And how many are we supposed to have?
That's the other thing.
So I think that's a big question that people have.
Like, how do I find friends?
How is, do I have enough friends?
There's a woman named Lydia Dentworth,
and she's a science journalist.
She wrote a book called Friendship,
and she studies all of this, and it's fascinating.
It's an average of four people that are kind of your,
the people who you can't imagine your life without,
the average person has four of them between two and eight people.
It does not matter whether they are friend,
so like non-blood or family, but that
friend template has to exist in the other relationship.
So if it is your partner, it has to still, it's not like just because it's your partner,
you can call it a friend, just because the person that you're closest to, quote unquote,
closest to you counts as giving you that magic,
it still has to be stable, positive, and reciprocal.
Do you know why I think it might be?
Because I've always been so concentrated on family that I haven't put energy into other baskets often. And also, to be honest, I've
always told myself that it takes me so much freaking energy to just get through the day because
of mental health stuff that I don't have like the leftover to foster other relationships.
But I just thought of this, and I don't know if it's
going to sound weird.
But the reason why the tethering, I think, happens when I
do check in with people outside of my family
is that when you have your own little family
that you put all of your eggs into that basket,
you can never be sure if anything that you're doing
or saying or what you're living is really all that healthy.
Because you have, you're all coming from the same
freaking little tiny F'd up culture.
All of our little families are F'd up cultures.
Like I'm sorry, even if your family listener
is like close to perfect, it's still F-dub.
We all have accepted the same storylines
and we all have the same values
and we all are raised by the same people
and we all are living in these little
twisted ecosystems.
You could be batshit crazy and losing it
and y'all, you're a little people are still gonna be like,
ah, you're doing great, you're crushing it. That's right. That's why no one
ever finds out that their families are crazy until they grow up, get partnered
up with other people and then you both find out both of your families.
Exactly. Because you're creating the new ecosystem.
That's one of the reasons I'm so nervous, Chase is at college.

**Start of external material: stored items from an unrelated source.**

-- ==== Sys2Proof/WellFormed.lean ====
section
/-! DEFINITION. Checks on the two things a model takes as given: a Symbol Table (R159) and a command list (R51, R110).
A single command needs none: every value of `Instr` has a legal word. -/

namespace Sys2Proof

namespace SymbolTable

/-- Every `character` is distinct (R152, R159). -/
def charactersDistinct (tab : List SymbolEntry) : Bool :=
  decide (tab.map SymbolEntry.character).Nodup

/-- Exactly one entry has `length = 0` and its character is the space 0x20 (R152, R159). -/
def oneSentinel (tab : List SymbolEntry) : Bool :=
  decide ((tab.filter (fun e => e.length == 0#3)).map SymbolEntry.character = [0x20#8])

/-- Every `length` is at most 5 (R159). -/
def lengthsInRange (tab : List SymbolEntry) : Bool :=
  tab.all (fun e => decide (e.length.toNat ≤ Config.maxLen))

/-- Every `code` is below `2 ^ length` (R159). -/
def codesFit (tab : List SymbolEntry) : Bool :=
  tab.all (fun e => decide (e.code.toNat < 2 ^ e.length.toNat))

/-- A well-formed table (R159). -/
def wf (tab : List SymbolEntry) : Bool :=
  charactersDistinct tab && oneSentinel tab && lengthsInRange tab && codesFit tab

end SymbolTable

/-- What stands inside a bracket: nothing is open, an address byte is due, bytes are being written, bytes are being read
(R51, R52). -/
inductive BusPhase where
  | closed
  | address
  | writing
  | reading
  deriving DecidableEq, Repr

/-- The phase an address byte opens: bit 0 is 1 for a following read (R52, R75). -/
def BusPhase.ofAddress (b : Byte) : BusPhase := if b.getLsbD 0 then .reading else .writing

namespace CommandList

/-- The direction discipline (R51, R52, R120), wider than the grammar of R51: the first byte after a start is an address
byte, written, and its bit 0 says whether the bytes that follow are written or read. -/
def phaseAfter : Instr → BusPhase → Option BusPhase
  | .start, _ => some .address
  | .stop, .closed => none
  | .stop, _ => some .closed
  | .writeByte b, .address => some (.ofAddress b)
  | .writeByte _, .writing => some .writing
  | .writeByte _, .closed => none
  | .writeByte _, .reading => none
  | .readByte _, .reading => some .reading
  | .readByte _, .closed => none
  | .readByte _, .address => none
  | .readByte _, .writing => none
  | .idle, .closed => some .closed
  | .idle, .address => none
  | .idle, .writing => none
  | .idle, .reading => none
  | .sendChar _, p => some p

/-- The phase after a whole command list, `none` if a command of it breaks the direction discipline. -/
def phasesFrom : BusPhase → List Instr → Option BusPhase
  | p, [] => some p
  | p, i :: is => (phaseAfter i p).bind (fun p' => phasesFrom p' is)

/-- The bracket state after one command, `none` where the bracket discipline forbids it (R110). -/
def bracketAfter : Instr → Bool → Option Bool
  | .start, _ => some true
  | .stop, true => some false
  | .stop, false => none
  | .writeByte _, true => some true
  | .writeByte _, false => none
  | .readByte _, true => some true
  | .readByte _, false => none
  | .idle, false => some false
  | .idle, true => none
  | .sendChar _, b => some b

/-- The bracket state after a whole command list, `none` if a command of it breaks the discipline (R110). -/
def bracketsFrom : Bool → List Instr → Option Bool
  | b, [] => some b
  | b, i :: is => (bracketAfter i b).bind (fun b' => bracketsFrom b' is)

/-- `R(d, 1)* R(d, 0) P` of the grammar of R51, as commands. -/
def readsThenStop : List Instr → Bool
  | .readByte true :: is => readsThenStop is
  | [.readByte false, .stop] => true
  | _ => false

/-- What may follow `S W(ADDR_W, n)` in the grammar of R51, as commands. -/
def afterWriteAddress : List Instr → Bool
  | [.stop] => true
  | .writeByte _ :: is => afterWriteAddress is
  | .start :: .writeByte a :: is => decide (a = Config.addrR) && readsThenStop is
  | _ => false

/-- One BusTransaction, in either of its two shapes (R51, R120). -/
def isTransaction : List Instr → Bool
  | .start :: .writeByte a :: is => decide (a = Config.addrW) && afterWriteAddress is
  | _ => false

end CommandList

end Sys2Proof
end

People are gonna tell them.
Yes.
We listen to all of his stories.
Like we're listening if he like tells.
Has he figured it out yet?
Is he telling other people about our crazy or?
Right, but do you know what I mean?
And it's like when people outside your little twisted little world,
they can offer you wisdom that you didn't have.
They can say, hey, I see what you're doing
and I think that's healthy.
Whatever it is.
It's a different mirror.
Yeah.
It's like, yeah, somebody gets to bring in
some kind of difference.
And it allows maybe a little bit of balance.
And wisdom.
Yeah.
For sure.
More wisdom from like a different, you know,
different planets.
Different planets are coming in and saying,
giving you their weird ideas
from their weird planet.
I think what that speaks to is that our actual needs
as human beings have not changed the way
that our culture and society and economics have changed.
And I think that is why I give grace to people like me and others who are a
super confused about friendship, be super confused about
either living in a world where they're desperate for friendship and are surrounded by people
who don't understand it and are not reciprocating. Or people who think,
that's a little change-general to my major need, which is just to survive this day and the things I have to get done.
Like, really truly in our, and just bear with me for a second, because I think this is important to understand is that it's only been in the relatively recent human history of like agricultural and industrial societies that we have any kind of like surplus of anything,
right? So for the longest time in the world, and this goes to you kind of like looking outside
of your family for needs, we are in these forage or societies that were in bands of people. And
they we had to survive for thousands of thousands of thousands of years. We had to work cooperatively
with each other for food and resources and protection. On any given day, everyone had to work cooperatively with each other for food and resources and protection. On any given day,
everyone had to work together to share, and to reciprocate, and to say, you do this, I'll do this
together, we'll survive. We think that family is the basis of cooperation, but blood relationships
only kind of for 40% of those banned societies. So in other words,
kinship wasn't the reason for human cooperation.
It was the outcome of human cooperation.
Oh, okay.
Wow.
People didn't need each other because they were bonded.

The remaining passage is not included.